Apart from how such early people managed to build it in the first place the mystery of it being abandoned remains. For some reason the monument was buried under thousands of tons of earth to hide it for some reason, but considering the population of the planet at the time was thought to be about 4 million, its unlikely that such advanced people would have had to hide it from an opposing force. Whoever built it left the site after burying it and just vanished without building anything similar else were.

 

4) Stonehenge

The odd thing about this stone age monument that sits in modern day Wiltshire in England isn’t the way it was built, but rather why the building materials came from so far away.

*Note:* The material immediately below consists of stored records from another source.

-- ==== Sys2Proof/Syntax.lean ====
section
/-! DEFINITION. The commands of the block: one constructor for each row of spec/opcode_table.json, in the table's
order, with the row's operands. A command offers one step of the part: a write or read from outside, an arrival at
a port or a pin, or an event of one of the part's own sequencers, engines or clocked units. -/

namespace Sys2Proof
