/-! ### Landing -/

/-- A stands no later than b in the order of landing (R99): issue cycle, then order of issue, then slot. -/
def Pend.le (a b : Pend) : Bool :=
  decide (a.land < b.land) || (decide (a.land = b.land) &&
    (decide (a.order < b.order) || (decide (a.order = b.order) && decide (a.slot ≤ b.slot))))

/-- A pending result put in its place. -/
def Pend.insert (p : Pend) : List Pend → List Pend
  | [] => [p]
  | q :: r => if p.le q then p :: q :: r else q :: Pend.insert p r

/-- Pending results in the order of landing. -/
def Pend.sort (l : List Pend) : List Pend := l.foldr Pend.insert []

/-- The block of the frame in a T register is freed and the register takes a new content (R93). -/
def Stn.replaceT (x : Stn) (d : Fin 16) (t : Option Tile) : Stn :=
  let y := x.freeTile (match x.xs.t[d.val] with | some u => u.blk | none => none)
  { y with xs := { y.xs with t := y.xs.t.set d.val t } }

/-- A tile with its bytes lands in a T register: the bytes stand in its block. -/
def Stn.landTile (x : Stn) (d : Fin 16) (th : TH) (b : Nat) (bytes : List Byte) : Stn :=
  (x.vitPut (x.lay.blkAddr b) bytes).replaceT d (some ⟨th, some b⟩)

/-- The place of an FP32 pattern in the order of the numbers: sign and magnitude. -/
def keyF32 (w : Word) : Int := if bitOf w 31 then -(fld w 0 31 : Nat) else (fld w 0 31 : Nat)

/-- The running maximum of cvt (R133): the larger FP32 value. -/
def maxF32 (a b : Word) : Word := if keyF32 a ≤ keyF32 b then b else a

/-- An FP32 pattern is a NaN. -/
def nanF32 (w : Word) : Bool := decide (0x7F800000 < fld w 0 31)

/-- A landed word of a header: the word with its own reserved bits cleared, the other words as they stand (R96). -/
def TH.putWord (t : TH) (w : Nat) (v : Word) : TH := t.set w ((t.set w v).clean.get w)

/-- The frame of a T register takes a header. One that becomes header-only gives up its tile block and its shape (R57); to one
that holds no block c.wrth gives none, and it stays header-only (log entry 131). -/
def Stn.putTh (x : Stn) (d : Fin 16) (t : Tile) (th : TH) : Stn :=
  if th.hdrOnly then x.replaceT d (some ⟨{ th with w0 := 0 }, none⟩)
  else if t.blk.isNone then
    { x with xs := { x.xs with t := x.xs.t.set d.val (some ⟨{ th with w0 := 0, w1 := setFld th.w1 0 1 1 }, none⟩) } }
  else { x with xs := { x.xs with t := x.xs.t.set d.val (some { t with th := th }) } }
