/-- The scrub of a station's Vitrine is due: one line in 127 ticks reads every line within 10 ms. -/
def State.vitScrubDue (s : State) (n : StnId) : Bool :=
  s.cycle % 127 == 0 && (s.st n).powered && s.rbit (Reg.stnVitScrub n.val) 0

end Sys2Proof.Machine
end

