-- ==== Sys2Proof/Machine/StnCmd.lean ====
section
/-! DEFINITION. The host's commands to a station: run, restart, fence, flags, and the cut (R66 to R68, R73, R78,
R107 to R115). -/

namespace Sys2Proof.Machine

open Sys2Proof

/-- The registers of a station answer: it is powered and released (R9, R383). -/
def State.stnUp (s : State) (n : StnId) : Bool := (s.st n).powered && (s.st n).released

/-- RUN is written (R73): 1 on an idle released station whose RUN was 0 starts the streams, and is held before the
release; 0 stops a running station. A station that is off takes nothing. -/
def State.writeRun (s : State) (n : StnId) (run : Bool) : State :=
  if s.role n = 0 || !s.cur.regOn then s
  else
    let was := s.rbit (Reg.stnCtrl n.val) 0
    let s1 := s.setRf (Reg.stnCtrl n.val) 0 1 (b2n run)
    if run then (if !was && (s.st n).released && (s.st n).st = .idle then s1.runStart n else s1)
    else if (s.st n).st = .running then s1.runStop n else s1

/-- RESTART (R67, R237): a halted station releases the tiles of Q0 to Q7, T0 to T15 and Lupin and starts again. -/
def State.restart (s : State) (n : StnId) : State :=
  if (s.st n).st = .halted then
    let s1 := s.landAll n
    let s2 := (s1.addSat (Reg.stnDiscarded n.val) (s1.st n).tileCount).dropLupin n
    let s3 := ((s2.modSt n Stn.clearQueues).setRf (Reg.stnCutStat n.val) 2 1 0).closeWindows (uStn n) (fun _ => true)
    s3.startStreams n
  else s

/-- A frozen station runs again (R112); its streams and Lupin act from the next cycle on. -/
def Stn.goOn (x : Stn) : Stn :=
  { x with st := .running, cyc := { x.cyc with didAs := true, didXs := true, didLup := true } }

/-- The station continues from a cut (R112): HIT and PASSED clear, and an armed cut is tested (R109). -/
def State.resume (s : State) (n : StnId) : State :=
  if (s.st n).st = .halted ∧ s.rbit (Reg.stnCutStat n.val) 0 ∧ ¬ s.rbit (Reg.stnCutStat n.val) 2 then
    let s1 := (s.setRf (Reg.stnCutStat n.val) 0 1 0).setRf (Reg.stnCutStat n.val) 1 1 0
    (s1.modSt n Stn.goOn).testCut n
  else s

/-- The cut is armed from the next cycle, which opens with the test of the count where the station runs; a pending freeze is
cancelled, and no event of this cycle hits (R109). -/
def State.arm (s : State) (n : StnId) : State :=
  s.modSt n (fun x => { x with cut := { x.cut with armed := false, arming := true, due := false, toIdle := false } })

/-- STN_CUT_CTRL is written (Table 4.2). -/
def State.writeCutCtrl (s : State) (n : StnId) (v : Word) : State :=
  let s1 := s.setRg (Reg.stnCutCtrl n.val) (v &&& 0x1F)
  let s2 := if fld v 0 2 = 1 ∨ fld v 0 2 = 2 then s1.arm n else s1
  if bitOf v 8 then s2.resume n else s2

/-- STN_CUT_AT_LO is written: the 64-bit count takes effect with the held _HI half, and the cut is armed (R109). -/
def State.writeCutAt (s : State) (n : StnId) (v : Word) : State :=
  let a := Reg.stnCutAtLo n.val
  let hi := Cells.get (fun _ => s.rg (a + 4)) s.heldHi (a + 4)
  (({ s with heldHi := Cells.erase s.heldHi (a + 4) }.setRg a v).setRg (a + 4) hi).arm n

/-- A read of STN_CUT_DATA: the word at WORD, which then increments (R115). -/
def State.readCutData (s : State) (n : StnId) : State × Word :=
  (s.setRf (Reg.stnCutSel n.val) 12 13 (s.rf (Reg.stnCutSel n.val) 12 13 + 1), s.value (Reg.stnCutData n.val))

/-- STN_RUN_SET (R73). -/
def execStnRunSet (n : StnId) (s : State) : Host.Outcome State Fault Refusal := .next (s.writeRun n true)

/-- STN_RUN_CLEAR (R73). -/
def execStnRunClear (n : StnId) (s : State) : Host.Outcome State Fault Refusal := .next (s.writeRun n false)

/-- STN_RESTART (R67). -/
def execStnRestart (n : StnId) (s : State) : Host.Outcome State Fault Refusal :=
  .next (if s.stnUp n then s.restart n else s)

/-- STN_FENCE_REQ (R68). -/
def execStnFenceReq (n : StnId) (s : State) : Host.Outcome State Fault Refusal :=
  .next (if s.stnUp n && (s.st n).st ≠ .fenced then s.fence n else s)

/-- STN_FLAG_SET (R78). -/
def execStnFlagSet (n : StnId) (mask : Word) (s : State) : Host.Outcome State Fault Refusal :=
  .next (if s.stnUp n then s.modSt n (fun x => x.setFlags mask) else s)

/-- STN_FLAG_CLR (R78). -/
def execStnFlagClr (n : StnId) (mask : Word) (s : State) : Host.Outcome State Fault Refusal :=
  .next (if s.stnUp n then s.modSt n (fun x => x.clrFlags mask) else s)

/-- CUT_ARM (R109): a write of STN_CUT_CTRL or of STN_CUT_AT_LO. -/
def execCutArm (n : StnId) (reg : CutReg) (value : Word) (s : State) : Host.Outcome State Fault Refusal :=
  .next (if s.stnUp n then
    (match reg with
      | .ctrl => s.writeCutCtrl n value
      | .atLo => s.writeCutAt n value)
    else s)

/-- CUT_FREEZE (R108, R110): a due freeze takes place at the end of the freeze cycle. -/
def execCutFreeze (n : StnId) (s : State) : Host.Outcome State Fault Refusal :=
  .next (if (s.st n).inFreezeCycle then s.freeze n false else s)

/-- CUT_RESUME (R112). -/
def execCutResume (n : StnId) (s : State) : Host.Outcome State Fault Refusal :=
  .next (if s.stnUp n then s.resume n else s)

/-- CUT_DATA_READ (R115). -/
def execCutDataRead (n : StnId) (s : State) : Host.Outcome State Fault Refusal :=
  .next (if s.stnUp n then let r := s.readCutData n; r.1.emit (.read .host (Reg.stnCutData n.val) r.2)
    else s.emit (.read .host (Reg.stnCutData n.val) 0))

end Sys2Proof.Machine
end

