-- ==== Sys2Proof/Machine/Dispatch.lean ====
section
/-! DEFINITION. The dispatch: one arm for each command, each a direct call of its meaning. -/

namespace Sys2Proof.Machine

open Sys2Proof

/-- The effect of a command on everything but the queue. -/
def exec (i : Instr) (s : State) : Host.Outcome State Fault Refusal :=
  match i with
  | .powerOnReset => Sys2Proof.Machine.execPowerOnReset s
  | .auxPowerLoss => Sys2Proof.Machine.execAuxPowerLoss s
  | .pcieReset cause => Sys2Proof.Machine.execPcieReset cause s
  | .warmReset value => Sys2Proof.Machine.execWarmReset value s
  | .curatorBoot => Sys2Proof.Machine.execCuratorBoot s
  | .stageAdvance straps => Sys2Proof.Machine.execStageAdvance straps s
  | .stackTrainingFail k => Sys2Proof.Machine.execStackTrainingFail k s
  | .wavePower w => Sys2Proof.Machine.execWavePower w s
  | .waveRelease w => Sys2Proof.Machine.execWaveRelease w s
  | .phaseCOutputEnable => Sys2Proof.Machine.execPhaseCOutputEnable s
  | .tsyncEdge => Sys2Proof.Machine.execTsyncEdge s
  | .tsyncPulse => Sys2Proof.Machine.execTsyncPulse s
  | .tstampSend => Sys2Proof.Machine.execTstampSend s
  | .tstampRecord p t3 t1 t2 t4 => Sys2Proof.Machine.execTstampRecord p t3 t1 t2 t4 s
  | .parentStandbySwitch => Sys2Proof.Machine.execParentStandbySwitch s
  | .holdoverLimitExpire => Sys2Proof.Machine.execHoldoverLimitExpire s
  | .rootConflict p rank => Sys2Proof.Machine.execRootConflict p rank s
  | .parade => Sys2Proof.Machine.execParade s
  | .bucketDeadline b => Sys2Proof.Machine.execBucketDeadline b s
  | .closingBegin => Sys2Proof.Machine.execClosingBegin s
  | .drainComplete => Sys2Proof.Machine.execDrainComplete s
  | .closeOverrun => Sys2Proof.Machine.execCloseOverrun s
  | .stepOpen => Sys2Proof.Machine.execStepOpen s
  | .stoppedToClosed => Sys2Proof.Machine.execStoppedToClosed s
  | .stepEndRelease n st => Sys2Proof.Machine.execStepEndRelease n st s
  | .txnBegin r value => Sys2Proof.Machine.execTxnBegin r value s
  | .txnCommitNow r => Sys2Proof.Machine.execTxnCommitNow r s
  | .txnCommitAt r => Sys2Proof.Machine.execTxnCommitAt r s
  | .txnRollback r value => Sys2Proof.Machine.execTxnRollback r value s
  | .txnTakesEffect r => Sys2Proof.Machine.execTxnTakesEffect r s
  | .roleFromOffRelease n => Sys2Proof.Machine.execRoleFromOffRelease n s
  | .gateBankTakeover p => Sys2Proof.Machine.execGateBankTakeover p s
  | .registerWrite r addr value => Sys2Proof.Machine.execRegisterWrite r addr value s
  | .rcRead addr => Sys2Proof.Machine.execRcRead addr s
  | .pairLoRead addr => Sys2Proof.Machine.execPairLoRead addr s
  | .stnRunSet n => Sys2Proof.Machine.execStnRunSet n s
  | .stnRunClear n => Sys2Proof.Machine.execStnRunClear n s
  | .stnRestart n => Sys2Proof.Machine.execStnRestart n s
  | .stnFenceReq n => Sys2Proof.Machine.execStnFenceReq n s
  | .stnFlagSet n mask => Sys2Proof.Machine.execStnFlagSet n mask s
  | .stnFlagClr n mask => Sys2Proof.Machine.execStnFlagClr n mask s
  | .asNop n => Sys2Proof.Machine.execAsNop n s
  | .asJmp n => Sys2Proof.Machine.execAsJmp n s
  | .asDbnz n => Sys2Proof.Machine.execAsDbnz n s
  | .asBeqz n => Sys2Proof.Machine.execAsBeqz n s
  | .asStepw n => Sys2Proof.Machine.execAsStepw n s
  | .asHtwait n => Sys2Proof.Machine.execAsHtwait n s
  | .asLil n => Sys2Proof.Machine.execAsLil n s
  | .asLim n => Sys2Proof.Machine.execAsLim n s
  | .asLih n => Sys2Proof.Machine.execAsLih n s
  | .asAddi n => Sys2Proof.Machine.execAsAddi n s
  | .asAdd n => Sys2Proof.Machine.execAsAdd n s
  | .asSub n => Sys2Proof.Machine.execAsSub n s
  | .asTld n => Sys2Proof.Machine.execAsTld n s
  | .asTldp n => Sys2Proof.Machine.execAsTldp n s
  | .asTst n => Sys2Proof.Machine.execAsTst n s
  | .asTstp n => Sys2Proof.Machine.execAsTstp n s
  | .asTfwd n => Sys2Proof.Machine.execAsTfwd n s
  | .asTsend n => Sys2Proof.Machine.execAsTsend n s
  | .asTdrop n => Sys2Proof.Machine.execAsTdrop n s
  | .asThld n => Sys2Proof.Machine.execAsThld n s
  | .asBcopy n => Sys2Proof.Machine.execAsBcopy n s
  | .asFset n => Sys2Proof.Machine.execAsFset n s
  | .asFclr n => Sys2Proof.Machine.execAsFclr n s
  | .asFwait n => Sys2Proof.Machine.execAsFwait n s
  | .tldDataArrive n => Sys2Proof.Machine.execTldDataArrive n s
  | .bcopyComplete n k => Sys2Proof.Machine.execBcopyComplete n k s
  | .xsBundleIssue n => Sys2Proof.Machine.execXsBundleIssue n s
  | .engineResultLand n => Sys2Proof.Machine.execEngineResultLand n s
  | .watchdogExpire n => Sys2Proof.Machine.execWatchdogExpire n s
  | .lupinJobStart n => Sys2Proof.Machine.execLupinJobStart n s
  | .lupinTile n => Sys2Proof.Machine.execLupinTile n s
  | .cutArm n reg value => Sys2Proof.Machine.execCutArm n reg value s
  | .cutFreeze n => Sys2Proof.Machine.execCutFreeze n s
  | .cutResume n => Sys2Proof.Machine.execCutResume n s
  | .cutDataRead n => Sys2Proof.Machine.execCutDataRead n s
  | .endpointFrameReceive p frame corr uncorr => Sys2Proof.Machine.execEndpointFrameReceive p frame corr uncorr s
  | .fabricCellReceive p cell corr uncorr => Sys2Proof.Machine.execFabricCellReceive p cell corr uncorr s
  | .reassemblyGapTimeout p => Sys2Proof.Machine.execReassemblyGapTimeout p s
  | .ackSend p => Sys2Proof.Machine.execAckSend p s
  | .ackRecord p lseq => Sys2Proof.Machine.execAckRecord p lseq s
  | .nakRecord p lseq => Sys2Proof.Machine.execNakRecord p lseq s
  | .creditRecord p words => Sys2Proof.Machine.execCreditRecord p words s
  | .identRecord p w1 w2 => Sys2Proof.Machine.execIdentRecord p w1 w2 s
  | .epitaphRecord p failed lseq => Sys2Proof.Machine.execEpitaphRecord p failed lseq s
  | .epitaphTimeout p => Sys2Proof.Machine.execEpitaphTimeout p s
  | .pcsLock p => Sys2Proof.Machine.execPcsLock p s
  | .blockLockLossTimeout p => Sys2Proof.Machine.execBlockLockLossTimeout p s
  | .twinTakeover p => Sys2Proof.Machine.execTwinTakeover p s
  | .retrainTimeout p => Sys2Proof.Machine.execRetrainTimeout p s
  | .fabricCreditStart p => Sys2Proof.Machine.execFabricCreditStart p s
  | .accRetry => Sys2Proof.Machine.execAccRetry s
  | .lldpduTransmit p => Sys2Proof.Machine.execLldpduTransmit p s
  | .lldpduReceive p du => Sys2Proof.Machine.execLldpduReceive p du s
  | .lldpNeighbourExpiry p => Sys2Proof.Machine.execLldpNeighbourExpiry p s
  | .ptpSyncTransmit p => Sys2Proof.Machine.execPtpSyncTransmit p s
  | .ptpMessageReceive p msg => Sys2Proof.Machine.execPtpMessageReceive p msg s
  | .frameTransmitStart p c => Sys2Proof.Machine.execFrameTransmitStart p c s
  | .slotEnd p c => Sys2Proof.Machine.execSlotEnd p c s
  | .telemetrySample => Sys2Proof.Machine.execTelemetrySample s
  | .landingCreditReserve l c => Sys2Proof.Machine.execLandingCreditReserve l c s
  | .crossingGrant => Sys2Proof.Machine.execCrossingGrant s
  | .crossingDelivery t => Sys2Proof.Machine.execCrossingDelivery t s
  | .ageingSweep => Sys2Proof.Machine.execAgeingSweep s
  | .replyReservationLapse n => Sys2Proof.Machine.execReplyReservationLapse n s
  | .bucketHeaderReceive p bh => Sys2Proof.Machine.execBucketHeaderReceive p bh s
  | .bucketTileReceive p tile => Sys2Proof.Machine.execBucketTileReceive p tile s
  | .sizeExchangeRound b r => Sys2Proof.Machine.execSizeExchangeRound b r s
  | .excludeScan b => Sys2Proof.Machine.execExcludeScan b s
  | .entryStageChunk b h => Sys2Proof.Machine.execEntryStageChunk b h s
  | .fabricRoundChunk b r h => Sys2Proof.Machine.execFabricRoundChunk b r h s
  | .shardDelivery b => Sys2Proof.Machine.execShardDelivery b s
  | .crsRedAbandon value => Sys2Proof.Machine.execCrsRedAbandon value s
  | .sittingHeaderReceive p sh => Sys2Proof.Machine.execSittingHeaderReceive p sh s
  | .optStepSummary => Sys2Proof.Machine.execOptStepSummary s
  | .moeStepSummary => Sys2Proof.Machine.execMoeStepSummary s
  | .tallyRingDrain => Sys2Proof.Machine.execTallyRingDrain s
  | .lockHoldCutoff k => Sys2Proof.Machine.execLockHoldCutoff k s
  | .dramScrubStep k => Sys2Proof.Machine.execDramScrubStep k s
  | .vitrineScrubStep n line => Sys2Proof.Machine.execVitrineScrubStep n line s
  | .imgLoadStart => Sys2Proof.Machine.execImgLoadStart s
  | .imgPush value => Sys2Proof.Machine.execImgPush value s
  | .imgLoadEnd tryBit => Sys2Proof.Machine.execImgLoadEnd tryBit s
  | .imgVerifyComplete => Sys2Proof.Machine.execImgVerifyComplete s
  | .imgConfirm => Sys2Proof.Machine.execImgConfirm s
  | .plinthFrameRise => Sys2Proof.Machine.execPlinthFrameRise s
  | .plinthBlockReceive block => Sys2Proof.Machine.execPlinthBlockReceive block s
  | .plinthFrameFall => Sys2Proof.Machine.execPlinthFrameFall s
  | .echo => Sys2Proof.Machine.execEcho s
  | .info => Sys2Proof.Machine.execInfo s
  | .flashRead => Sys2Proof.Machine.execFlashRead s
  | .mirrorRead => Sys2Proof.Machine.execMirrorRead s
  | .attest => Sys2Proof.Machine.execAttest s
  | .stnProg => Sys2Proof.Machine.execStnProg s
  | .catFlush => Sys2Proof.Machine.execCatFlush s
  | .mailboxComplete => Sys2Proof.Machine.execMailboxComplete s
  | .curatorSample smp => Sys2Proof.Machine.execCuratorSample smp s
  | .ladderFall => Sys2Proof.Machine.execLadderFall s
  | .stackThrottleRelease k => Sys2Proof.Machine.execStackThrottleRelease k s
  | .overpowerComparator => Sys2Proof.Machine.execOverpowerComparator s
  | .curatorGuardExpire => Sys2Proof.Machine.execCuratorGuardExpire s
  | .vinOvervoltageTrip => Sys2Proof.Machine.execVinOvervoltageTrip s
  | .vinUndervoltageTrip => Sys2Proof.Machine.execVinUndervoltageTrip s
  | .railRegulationTrip => Sys2Proof.Machine.execRailRegulationTrip s
  | .logicOvertempTrip => Sys2Proof.Machine.execLogicOvertempTrip s
  | .stackOvertempTrip k => Sys2Proof.Machine.execStackOvertempTrip k s
  | .valveLoop => Sys2Proof.Machine.execValveLoop s
  | .leakDetected => Sys2Proof.Machine.execLeakDetected s
  | .holdChange level => Sys2Proof.Machine.execHoldChange level s
  | .inputChatter pin => Sys2Proof.Machine.execInputChatter pin s
  | .inputStuckTimeout pin => Sys2Proof.Machine.execInputStuckTimeout pin s
  | .pltUnmask value => Sys2Proof.Machine.execPltUnmask value s
  | .fltClr => Sys2Proof.Machine.execFltClr s
  | .catalogueEventTake => Sys2Proof.Machine.execCatalogueEventTake s
  | .fencedEventRecord => Sys2Proof.Machine.execFencedEventRecord s
  | .epochSeal => Sys2Proof.Machine.execEpochSeal s
  | .cataloguePersistFlush => Sys2Proof.Machine.execCataloguePersistFlush s
  | .flashCopyComplete => Sys2Proof.Machine.execFlashCopyComplete s
  | .catalogueFreeze => Sys2Proof.Machine.execCatalogueFreeze s
  | .catalogueUnfreeze => Sys2Proof.Machine.execCatalogueUnfreeze s
  | .freezeLapse => Sys2Proof.Machine.execFreezeLapse s
  | .catWindowCapture => Sys2Proof.Machine.execCatWindowCapture s
  | .catWindowAdvance => Sys2Proof.Machine.execCatWindowAdvance s
  | .scoreDecay => Sys2Proof.Machine.execScoreDecay s
  | .catCondClr value => Sys2Proof.Machine.execCatCondClr value s
  | .bar2Read off len tlp => Sys2Proof.Machine.execBar2Read off len tlp s
  | .bar2ReadComplete => Sys2Proof.Machine.execBar2ReadComplete s
  | .bar2Write off bytes tlp => Sys2Proof.Machine.execBar2Write off bytes tlp s
  | .bar2Fetchadd off w v => Sys2Proof.Machine.execBar2Fetchadd off w v s
  | .bar2Swap off w v => Sys2Proof.Machine.execBar2Swap off w v s
  | .bar2Cas off w cmp v => Sys2Proof.Machine.execBar2Cas off w cmp v s
  | .bar4Read off len tlp => Sys2Proof.Machine.execBar4Read off len tlp s
  | .bar4Write off bytes tlp => Sys2Proof.Machine.execBar4Write off bytes tlp s
  | .htwaitComplete n => Sys2Proof.Machine.execHtwaitComplete n s
  | .imgLoadBusyClear => Sys2Proof.Machine.execImgLoadBusyClear s
  | .phaseCInputsRead => Sys2Proof.Machine.execPhaseCInputsRead s
  | .exactSumLossReport loss => Sys2Proof.Machine.execExactSumLossReport loss s
  | .bar0MalformedRead dws => Sys2Proof.Machine.execBar0MalformedRead dws s

end Sys2Proof.Machine
end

Its generally believed that people of the stone and bronze age built such monuments by dragging the stones over wet logs before tipping them up into pre-dug holes. The top stones would be dragged up an earth ramp and when in place the soil would have been dug away to rest the stone on the ones below.

 

The problem with Stonehenge is that the stones used to build it came from the Preseli Hills in south-west Wales 150 miles away. At the time people didn’t have boats large enough to transport such large and heavy stones, and dragging them in one piece that distance would be near impossible without them cracking. It also raises the question as to why use stones from so far away and why that particular location.

 

5) The Sajama Lines

In western Bolivia are a series of lines between 3 and 10 feet wide and running up to 11 miles long. The lines are known as the Sajama Lines since they run close to the Sajama volcano, but no one knows what they were for or how the people who built them managed to keep them so straight over such long distances.

 

Some of the lines have turns and change direction, but the straight ones maintain a level of accuracy that matches modern day road building techniques, something thats even more impressive since they didn’t have any of the alignment technology we use today.

 

Apart from how they managed to keep them so straight the other big question is why they were made in the first place. They don’t seem to actually go any were and even if there were a few villages in the area at the time, the lines often loop back and provide paths that don’t make any sense. The vast majority of the lines seem like they never actually went any were and don’t form any kind of pattern or make up any type of symbol. It seems odd that early people spent a tremendous amount of effort to carved hundreds of miles of lines in the ground for seemingly no reason at all.